● **YOUR ASSIGNMENT**
Provide the count of lines below where "List" occurs, with no other output.

=== SUPPLIED INFORMATION ===

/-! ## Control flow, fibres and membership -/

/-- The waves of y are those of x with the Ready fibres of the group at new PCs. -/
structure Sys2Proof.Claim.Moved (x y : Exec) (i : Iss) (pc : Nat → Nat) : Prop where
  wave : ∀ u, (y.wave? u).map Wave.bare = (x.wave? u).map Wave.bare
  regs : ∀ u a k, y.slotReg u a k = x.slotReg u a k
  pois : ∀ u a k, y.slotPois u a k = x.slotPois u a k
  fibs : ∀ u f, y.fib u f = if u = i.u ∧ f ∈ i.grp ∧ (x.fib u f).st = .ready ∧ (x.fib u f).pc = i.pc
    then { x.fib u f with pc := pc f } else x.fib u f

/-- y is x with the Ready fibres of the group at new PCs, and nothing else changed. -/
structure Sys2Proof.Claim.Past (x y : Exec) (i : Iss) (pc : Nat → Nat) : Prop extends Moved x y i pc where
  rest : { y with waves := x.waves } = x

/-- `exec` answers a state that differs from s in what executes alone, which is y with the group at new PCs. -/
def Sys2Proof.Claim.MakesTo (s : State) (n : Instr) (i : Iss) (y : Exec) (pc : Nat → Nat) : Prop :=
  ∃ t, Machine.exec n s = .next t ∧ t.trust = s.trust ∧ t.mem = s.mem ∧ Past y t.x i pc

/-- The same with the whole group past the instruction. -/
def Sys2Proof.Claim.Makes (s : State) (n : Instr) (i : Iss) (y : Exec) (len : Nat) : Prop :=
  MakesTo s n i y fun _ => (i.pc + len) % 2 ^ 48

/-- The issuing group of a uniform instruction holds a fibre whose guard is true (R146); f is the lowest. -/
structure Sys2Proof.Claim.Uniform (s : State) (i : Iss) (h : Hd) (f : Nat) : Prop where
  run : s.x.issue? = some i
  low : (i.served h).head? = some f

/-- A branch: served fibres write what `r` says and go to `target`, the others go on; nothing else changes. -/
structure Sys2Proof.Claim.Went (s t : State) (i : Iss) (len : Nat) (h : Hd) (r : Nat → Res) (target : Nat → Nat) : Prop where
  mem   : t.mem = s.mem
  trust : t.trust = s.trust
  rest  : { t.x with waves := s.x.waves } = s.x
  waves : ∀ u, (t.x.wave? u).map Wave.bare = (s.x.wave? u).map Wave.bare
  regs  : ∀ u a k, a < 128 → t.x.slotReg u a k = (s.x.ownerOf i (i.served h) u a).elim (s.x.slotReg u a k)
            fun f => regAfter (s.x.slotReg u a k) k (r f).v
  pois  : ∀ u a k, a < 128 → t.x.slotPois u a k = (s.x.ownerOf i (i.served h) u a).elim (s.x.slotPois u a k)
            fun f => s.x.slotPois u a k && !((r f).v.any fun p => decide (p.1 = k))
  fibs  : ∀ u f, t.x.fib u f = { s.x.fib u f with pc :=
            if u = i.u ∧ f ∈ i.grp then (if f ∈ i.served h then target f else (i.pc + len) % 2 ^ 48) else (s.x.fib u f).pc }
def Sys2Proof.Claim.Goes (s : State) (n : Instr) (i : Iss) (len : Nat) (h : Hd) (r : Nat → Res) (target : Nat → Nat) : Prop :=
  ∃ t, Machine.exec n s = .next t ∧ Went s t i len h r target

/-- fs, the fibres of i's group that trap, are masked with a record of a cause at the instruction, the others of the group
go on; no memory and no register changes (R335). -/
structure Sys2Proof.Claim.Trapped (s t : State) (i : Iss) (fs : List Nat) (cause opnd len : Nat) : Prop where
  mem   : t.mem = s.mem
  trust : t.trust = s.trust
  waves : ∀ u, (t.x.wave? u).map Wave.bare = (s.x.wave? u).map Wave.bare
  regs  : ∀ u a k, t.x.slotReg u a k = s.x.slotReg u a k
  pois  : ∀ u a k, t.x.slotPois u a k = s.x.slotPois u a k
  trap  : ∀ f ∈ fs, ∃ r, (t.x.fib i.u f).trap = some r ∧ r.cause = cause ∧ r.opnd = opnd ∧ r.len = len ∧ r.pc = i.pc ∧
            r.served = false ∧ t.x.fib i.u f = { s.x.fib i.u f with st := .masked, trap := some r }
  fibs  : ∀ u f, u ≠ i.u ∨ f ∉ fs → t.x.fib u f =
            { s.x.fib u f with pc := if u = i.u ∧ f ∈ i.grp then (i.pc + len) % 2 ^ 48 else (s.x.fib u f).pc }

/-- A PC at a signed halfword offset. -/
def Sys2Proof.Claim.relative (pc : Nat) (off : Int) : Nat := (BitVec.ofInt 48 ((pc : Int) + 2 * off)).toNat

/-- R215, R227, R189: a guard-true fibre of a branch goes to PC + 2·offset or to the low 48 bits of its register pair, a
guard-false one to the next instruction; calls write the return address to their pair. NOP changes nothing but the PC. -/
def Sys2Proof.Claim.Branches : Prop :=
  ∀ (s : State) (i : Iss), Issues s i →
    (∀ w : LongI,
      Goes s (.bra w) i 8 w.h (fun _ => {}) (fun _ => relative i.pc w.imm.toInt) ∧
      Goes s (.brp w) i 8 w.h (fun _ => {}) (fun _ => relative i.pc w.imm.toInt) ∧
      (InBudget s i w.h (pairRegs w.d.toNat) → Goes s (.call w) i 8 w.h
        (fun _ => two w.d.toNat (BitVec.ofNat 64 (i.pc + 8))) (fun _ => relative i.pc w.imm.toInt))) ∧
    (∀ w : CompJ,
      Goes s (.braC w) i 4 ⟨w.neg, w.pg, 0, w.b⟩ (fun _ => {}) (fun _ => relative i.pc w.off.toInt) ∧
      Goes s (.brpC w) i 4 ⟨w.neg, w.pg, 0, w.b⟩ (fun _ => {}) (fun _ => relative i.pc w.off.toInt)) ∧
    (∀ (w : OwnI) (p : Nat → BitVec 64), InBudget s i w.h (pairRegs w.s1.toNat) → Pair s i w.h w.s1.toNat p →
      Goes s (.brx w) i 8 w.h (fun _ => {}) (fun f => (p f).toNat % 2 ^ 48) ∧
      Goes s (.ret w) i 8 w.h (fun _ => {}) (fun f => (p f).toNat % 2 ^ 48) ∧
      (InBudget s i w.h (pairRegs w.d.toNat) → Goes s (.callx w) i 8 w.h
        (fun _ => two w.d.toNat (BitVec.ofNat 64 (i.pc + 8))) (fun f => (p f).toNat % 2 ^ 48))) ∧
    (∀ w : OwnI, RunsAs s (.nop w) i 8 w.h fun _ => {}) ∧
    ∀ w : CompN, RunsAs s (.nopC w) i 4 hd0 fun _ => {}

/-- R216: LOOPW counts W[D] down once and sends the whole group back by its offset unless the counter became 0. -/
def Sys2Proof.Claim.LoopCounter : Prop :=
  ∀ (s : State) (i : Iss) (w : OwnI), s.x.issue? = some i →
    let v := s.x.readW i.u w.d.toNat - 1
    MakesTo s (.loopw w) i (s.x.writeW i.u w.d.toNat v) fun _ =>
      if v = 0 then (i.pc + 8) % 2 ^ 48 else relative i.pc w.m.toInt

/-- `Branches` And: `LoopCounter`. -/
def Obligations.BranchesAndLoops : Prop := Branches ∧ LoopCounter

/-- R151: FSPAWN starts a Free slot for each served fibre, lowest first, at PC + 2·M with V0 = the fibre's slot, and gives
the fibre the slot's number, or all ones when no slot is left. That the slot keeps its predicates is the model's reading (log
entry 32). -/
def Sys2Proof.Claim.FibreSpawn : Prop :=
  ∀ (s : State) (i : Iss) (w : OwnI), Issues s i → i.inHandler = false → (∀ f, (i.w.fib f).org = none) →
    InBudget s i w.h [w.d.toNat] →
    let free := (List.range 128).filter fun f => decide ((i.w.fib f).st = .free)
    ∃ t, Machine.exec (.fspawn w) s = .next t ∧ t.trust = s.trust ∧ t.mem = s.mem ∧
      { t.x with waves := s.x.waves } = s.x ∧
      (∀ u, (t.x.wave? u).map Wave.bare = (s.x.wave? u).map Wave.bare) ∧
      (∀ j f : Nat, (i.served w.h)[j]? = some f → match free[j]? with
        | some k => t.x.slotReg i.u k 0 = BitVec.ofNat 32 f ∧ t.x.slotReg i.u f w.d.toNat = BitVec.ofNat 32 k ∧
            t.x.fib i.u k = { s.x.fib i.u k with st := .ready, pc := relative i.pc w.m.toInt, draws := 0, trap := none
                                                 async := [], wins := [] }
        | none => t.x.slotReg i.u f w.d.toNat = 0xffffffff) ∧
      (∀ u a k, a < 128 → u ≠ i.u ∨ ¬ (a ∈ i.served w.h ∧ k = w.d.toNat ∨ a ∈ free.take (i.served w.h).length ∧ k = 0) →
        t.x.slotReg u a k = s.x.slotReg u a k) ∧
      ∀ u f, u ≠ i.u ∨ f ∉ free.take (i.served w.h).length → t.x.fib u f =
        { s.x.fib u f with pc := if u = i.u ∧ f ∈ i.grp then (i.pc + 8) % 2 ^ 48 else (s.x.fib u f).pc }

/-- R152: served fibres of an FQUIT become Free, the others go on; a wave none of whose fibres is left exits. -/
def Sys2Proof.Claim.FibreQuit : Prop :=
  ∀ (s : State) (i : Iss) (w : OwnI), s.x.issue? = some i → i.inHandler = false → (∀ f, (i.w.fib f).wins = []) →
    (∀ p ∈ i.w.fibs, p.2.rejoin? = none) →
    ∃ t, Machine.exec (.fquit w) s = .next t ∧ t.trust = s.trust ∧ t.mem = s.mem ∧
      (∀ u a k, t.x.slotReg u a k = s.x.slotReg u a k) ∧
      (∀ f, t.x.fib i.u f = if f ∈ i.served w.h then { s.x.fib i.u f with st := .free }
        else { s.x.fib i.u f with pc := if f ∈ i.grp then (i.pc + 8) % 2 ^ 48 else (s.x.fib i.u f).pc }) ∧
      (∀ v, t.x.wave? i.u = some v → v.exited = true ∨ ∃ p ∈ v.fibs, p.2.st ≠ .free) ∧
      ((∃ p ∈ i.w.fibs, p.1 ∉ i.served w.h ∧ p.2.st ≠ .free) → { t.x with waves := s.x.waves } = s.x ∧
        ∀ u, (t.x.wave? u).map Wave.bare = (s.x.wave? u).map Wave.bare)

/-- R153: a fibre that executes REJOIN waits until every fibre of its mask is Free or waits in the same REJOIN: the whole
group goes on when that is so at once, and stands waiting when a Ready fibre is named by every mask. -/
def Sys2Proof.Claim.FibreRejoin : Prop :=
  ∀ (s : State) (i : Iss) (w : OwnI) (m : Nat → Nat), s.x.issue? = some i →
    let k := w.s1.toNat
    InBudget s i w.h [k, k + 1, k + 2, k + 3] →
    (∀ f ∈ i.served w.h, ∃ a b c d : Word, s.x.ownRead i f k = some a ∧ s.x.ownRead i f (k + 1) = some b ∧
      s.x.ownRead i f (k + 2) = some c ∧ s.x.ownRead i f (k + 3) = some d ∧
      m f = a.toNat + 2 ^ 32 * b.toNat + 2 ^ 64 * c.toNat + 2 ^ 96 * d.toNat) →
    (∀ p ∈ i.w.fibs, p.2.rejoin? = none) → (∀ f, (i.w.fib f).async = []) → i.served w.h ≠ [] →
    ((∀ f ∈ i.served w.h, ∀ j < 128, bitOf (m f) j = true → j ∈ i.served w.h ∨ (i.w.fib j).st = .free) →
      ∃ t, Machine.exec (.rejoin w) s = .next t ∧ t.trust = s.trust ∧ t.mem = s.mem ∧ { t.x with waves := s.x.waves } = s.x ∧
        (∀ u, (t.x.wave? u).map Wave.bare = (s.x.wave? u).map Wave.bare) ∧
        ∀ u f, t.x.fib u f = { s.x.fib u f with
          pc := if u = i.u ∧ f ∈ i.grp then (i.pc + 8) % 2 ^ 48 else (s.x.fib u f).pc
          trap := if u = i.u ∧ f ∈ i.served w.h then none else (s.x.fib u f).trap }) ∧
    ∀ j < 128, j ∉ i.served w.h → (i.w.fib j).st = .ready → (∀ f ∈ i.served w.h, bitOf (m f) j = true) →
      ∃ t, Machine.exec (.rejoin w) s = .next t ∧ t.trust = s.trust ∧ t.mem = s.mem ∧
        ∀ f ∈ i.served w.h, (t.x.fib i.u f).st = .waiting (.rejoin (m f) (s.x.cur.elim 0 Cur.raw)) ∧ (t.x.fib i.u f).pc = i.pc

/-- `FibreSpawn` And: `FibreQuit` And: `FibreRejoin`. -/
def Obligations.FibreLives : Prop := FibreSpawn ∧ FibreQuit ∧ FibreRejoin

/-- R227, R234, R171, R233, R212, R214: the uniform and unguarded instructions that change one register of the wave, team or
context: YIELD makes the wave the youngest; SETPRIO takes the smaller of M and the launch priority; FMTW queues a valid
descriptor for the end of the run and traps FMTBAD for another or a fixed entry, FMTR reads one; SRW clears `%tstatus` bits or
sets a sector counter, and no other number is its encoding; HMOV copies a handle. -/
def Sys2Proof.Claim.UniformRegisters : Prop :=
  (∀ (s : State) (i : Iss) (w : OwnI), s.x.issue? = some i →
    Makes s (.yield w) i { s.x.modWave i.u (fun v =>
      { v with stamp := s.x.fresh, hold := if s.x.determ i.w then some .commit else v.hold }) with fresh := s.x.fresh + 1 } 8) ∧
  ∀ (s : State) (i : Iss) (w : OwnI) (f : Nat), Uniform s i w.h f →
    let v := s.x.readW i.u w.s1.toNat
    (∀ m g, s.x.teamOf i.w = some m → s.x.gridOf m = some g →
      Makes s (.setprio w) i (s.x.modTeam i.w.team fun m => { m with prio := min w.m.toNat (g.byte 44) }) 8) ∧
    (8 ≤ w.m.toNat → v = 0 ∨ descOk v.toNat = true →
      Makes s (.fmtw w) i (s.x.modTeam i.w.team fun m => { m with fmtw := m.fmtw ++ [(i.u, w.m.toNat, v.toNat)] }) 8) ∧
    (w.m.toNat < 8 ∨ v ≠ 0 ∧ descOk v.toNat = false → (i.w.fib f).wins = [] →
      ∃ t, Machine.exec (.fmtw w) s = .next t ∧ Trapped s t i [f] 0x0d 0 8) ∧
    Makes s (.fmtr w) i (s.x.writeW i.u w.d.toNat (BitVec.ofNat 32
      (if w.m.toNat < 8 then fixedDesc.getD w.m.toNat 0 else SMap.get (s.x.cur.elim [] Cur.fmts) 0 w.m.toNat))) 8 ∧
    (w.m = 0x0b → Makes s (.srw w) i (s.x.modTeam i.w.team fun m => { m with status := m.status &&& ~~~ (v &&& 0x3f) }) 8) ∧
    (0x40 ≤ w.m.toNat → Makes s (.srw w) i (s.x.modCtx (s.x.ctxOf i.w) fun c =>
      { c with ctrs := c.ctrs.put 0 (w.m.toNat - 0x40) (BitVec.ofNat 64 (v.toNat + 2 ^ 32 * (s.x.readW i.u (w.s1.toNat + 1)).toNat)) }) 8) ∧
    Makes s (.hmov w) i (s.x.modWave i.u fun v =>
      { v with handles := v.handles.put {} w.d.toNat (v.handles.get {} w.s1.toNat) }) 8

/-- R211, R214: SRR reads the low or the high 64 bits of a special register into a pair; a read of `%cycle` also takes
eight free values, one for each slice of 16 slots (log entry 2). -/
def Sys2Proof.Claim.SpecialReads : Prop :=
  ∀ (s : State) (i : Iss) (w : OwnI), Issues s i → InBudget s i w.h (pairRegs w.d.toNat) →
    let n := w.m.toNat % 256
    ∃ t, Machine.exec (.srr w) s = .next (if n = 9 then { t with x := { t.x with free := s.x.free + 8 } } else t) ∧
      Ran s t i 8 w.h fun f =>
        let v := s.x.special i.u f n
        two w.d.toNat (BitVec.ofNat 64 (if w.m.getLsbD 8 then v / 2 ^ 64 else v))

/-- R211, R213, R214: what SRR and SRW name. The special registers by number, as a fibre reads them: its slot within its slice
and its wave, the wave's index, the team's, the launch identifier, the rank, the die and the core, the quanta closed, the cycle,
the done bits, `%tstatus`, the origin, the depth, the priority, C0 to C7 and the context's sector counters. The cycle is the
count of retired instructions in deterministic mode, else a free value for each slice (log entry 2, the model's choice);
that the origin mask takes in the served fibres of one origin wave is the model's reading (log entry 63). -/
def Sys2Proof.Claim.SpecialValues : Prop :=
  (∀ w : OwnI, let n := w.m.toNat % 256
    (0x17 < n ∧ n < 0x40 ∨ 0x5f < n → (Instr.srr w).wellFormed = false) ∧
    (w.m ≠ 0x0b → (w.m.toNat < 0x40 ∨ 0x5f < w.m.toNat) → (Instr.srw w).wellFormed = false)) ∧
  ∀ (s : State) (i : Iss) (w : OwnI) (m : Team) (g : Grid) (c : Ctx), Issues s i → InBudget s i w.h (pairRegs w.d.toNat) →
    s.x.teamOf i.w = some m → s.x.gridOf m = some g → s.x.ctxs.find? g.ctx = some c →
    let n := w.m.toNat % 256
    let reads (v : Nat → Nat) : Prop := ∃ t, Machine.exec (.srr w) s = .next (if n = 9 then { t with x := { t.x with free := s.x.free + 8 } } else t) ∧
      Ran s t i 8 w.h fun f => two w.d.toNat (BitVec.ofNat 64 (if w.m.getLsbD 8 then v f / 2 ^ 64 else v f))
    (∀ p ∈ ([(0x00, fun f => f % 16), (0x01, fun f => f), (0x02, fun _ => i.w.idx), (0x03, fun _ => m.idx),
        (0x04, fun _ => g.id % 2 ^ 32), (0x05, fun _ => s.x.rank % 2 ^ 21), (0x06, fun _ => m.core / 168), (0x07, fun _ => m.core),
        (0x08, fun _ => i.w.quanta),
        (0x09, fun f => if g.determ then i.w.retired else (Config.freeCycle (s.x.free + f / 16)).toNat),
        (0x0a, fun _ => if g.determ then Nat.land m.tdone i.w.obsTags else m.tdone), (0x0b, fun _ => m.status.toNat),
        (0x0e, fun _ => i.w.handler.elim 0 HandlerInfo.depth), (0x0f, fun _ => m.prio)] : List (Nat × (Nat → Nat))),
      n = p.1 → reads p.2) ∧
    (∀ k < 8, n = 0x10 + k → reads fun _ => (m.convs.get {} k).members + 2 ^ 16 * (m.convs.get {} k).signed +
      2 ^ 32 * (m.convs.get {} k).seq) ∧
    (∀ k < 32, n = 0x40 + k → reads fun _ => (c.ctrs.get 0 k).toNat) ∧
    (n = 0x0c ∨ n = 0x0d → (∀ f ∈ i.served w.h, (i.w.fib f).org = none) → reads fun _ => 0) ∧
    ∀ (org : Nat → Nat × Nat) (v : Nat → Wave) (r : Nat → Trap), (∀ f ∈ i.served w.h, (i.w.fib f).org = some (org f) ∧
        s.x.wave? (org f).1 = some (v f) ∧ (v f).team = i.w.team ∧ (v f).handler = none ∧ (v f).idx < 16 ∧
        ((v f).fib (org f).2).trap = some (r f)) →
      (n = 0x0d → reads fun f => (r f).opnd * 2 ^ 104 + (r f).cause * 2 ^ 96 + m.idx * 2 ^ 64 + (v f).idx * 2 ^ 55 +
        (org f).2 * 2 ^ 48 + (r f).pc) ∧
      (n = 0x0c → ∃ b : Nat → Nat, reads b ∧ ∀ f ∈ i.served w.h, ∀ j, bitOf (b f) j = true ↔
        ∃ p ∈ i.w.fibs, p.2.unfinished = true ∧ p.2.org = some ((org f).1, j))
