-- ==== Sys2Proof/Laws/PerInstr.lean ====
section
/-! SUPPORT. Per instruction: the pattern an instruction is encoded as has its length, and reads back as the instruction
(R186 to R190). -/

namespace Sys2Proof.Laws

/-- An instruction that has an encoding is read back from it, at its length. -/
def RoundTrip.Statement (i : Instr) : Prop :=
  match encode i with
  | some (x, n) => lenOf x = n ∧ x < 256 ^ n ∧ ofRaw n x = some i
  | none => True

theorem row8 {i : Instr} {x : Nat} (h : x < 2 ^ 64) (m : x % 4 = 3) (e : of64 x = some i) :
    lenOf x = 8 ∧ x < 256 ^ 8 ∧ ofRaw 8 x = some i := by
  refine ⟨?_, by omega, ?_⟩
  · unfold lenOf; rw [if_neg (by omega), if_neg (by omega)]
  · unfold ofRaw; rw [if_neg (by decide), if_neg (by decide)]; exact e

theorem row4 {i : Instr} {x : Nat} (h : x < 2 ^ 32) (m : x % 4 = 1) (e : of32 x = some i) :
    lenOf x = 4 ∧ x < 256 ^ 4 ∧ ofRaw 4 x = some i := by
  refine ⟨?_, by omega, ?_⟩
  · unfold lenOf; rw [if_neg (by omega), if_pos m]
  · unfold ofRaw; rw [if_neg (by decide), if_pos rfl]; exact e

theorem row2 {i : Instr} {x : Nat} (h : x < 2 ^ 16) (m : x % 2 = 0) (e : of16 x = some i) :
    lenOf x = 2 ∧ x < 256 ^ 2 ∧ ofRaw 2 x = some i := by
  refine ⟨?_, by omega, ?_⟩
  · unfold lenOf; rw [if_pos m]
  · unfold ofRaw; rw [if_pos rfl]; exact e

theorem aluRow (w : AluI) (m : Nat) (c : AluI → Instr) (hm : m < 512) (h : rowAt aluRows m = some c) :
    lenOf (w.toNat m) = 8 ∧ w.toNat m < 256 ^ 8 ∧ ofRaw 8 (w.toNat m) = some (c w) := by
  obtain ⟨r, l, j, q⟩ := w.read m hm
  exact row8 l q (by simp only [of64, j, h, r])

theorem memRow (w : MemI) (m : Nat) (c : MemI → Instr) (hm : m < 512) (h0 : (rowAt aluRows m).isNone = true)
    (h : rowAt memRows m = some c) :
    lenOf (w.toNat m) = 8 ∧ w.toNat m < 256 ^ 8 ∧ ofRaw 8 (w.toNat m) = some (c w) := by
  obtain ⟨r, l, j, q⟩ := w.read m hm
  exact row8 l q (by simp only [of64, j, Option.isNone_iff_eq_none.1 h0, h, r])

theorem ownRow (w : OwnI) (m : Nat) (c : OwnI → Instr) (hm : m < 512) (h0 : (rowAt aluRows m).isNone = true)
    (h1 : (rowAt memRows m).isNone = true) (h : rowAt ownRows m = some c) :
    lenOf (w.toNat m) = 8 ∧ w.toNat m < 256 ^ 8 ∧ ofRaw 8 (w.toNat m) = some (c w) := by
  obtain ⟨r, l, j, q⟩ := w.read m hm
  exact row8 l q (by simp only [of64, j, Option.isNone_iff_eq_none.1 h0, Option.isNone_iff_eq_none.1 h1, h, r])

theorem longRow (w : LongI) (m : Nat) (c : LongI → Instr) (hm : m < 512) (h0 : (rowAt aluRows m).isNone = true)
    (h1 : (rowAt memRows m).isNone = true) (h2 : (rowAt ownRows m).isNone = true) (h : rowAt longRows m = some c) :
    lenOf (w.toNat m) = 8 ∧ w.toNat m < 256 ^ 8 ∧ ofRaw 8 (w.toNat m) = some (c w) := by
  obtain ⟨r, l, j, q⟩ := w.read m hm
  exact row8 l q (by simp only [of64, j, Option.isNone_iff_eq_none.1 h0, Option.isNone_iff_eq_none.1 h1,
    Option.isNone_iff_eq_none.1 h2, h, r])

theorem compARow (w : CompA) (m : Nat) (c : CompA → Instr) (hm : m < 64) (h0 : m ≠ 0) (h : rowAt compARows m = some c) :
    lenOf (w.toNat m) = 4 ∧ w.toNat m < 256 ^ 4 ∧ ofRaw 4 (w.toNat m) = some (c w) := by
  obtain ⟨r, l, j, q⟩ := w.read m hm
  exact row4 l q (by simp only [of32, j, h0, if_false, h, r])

===

● **RESULT FOR THIS TASK**
3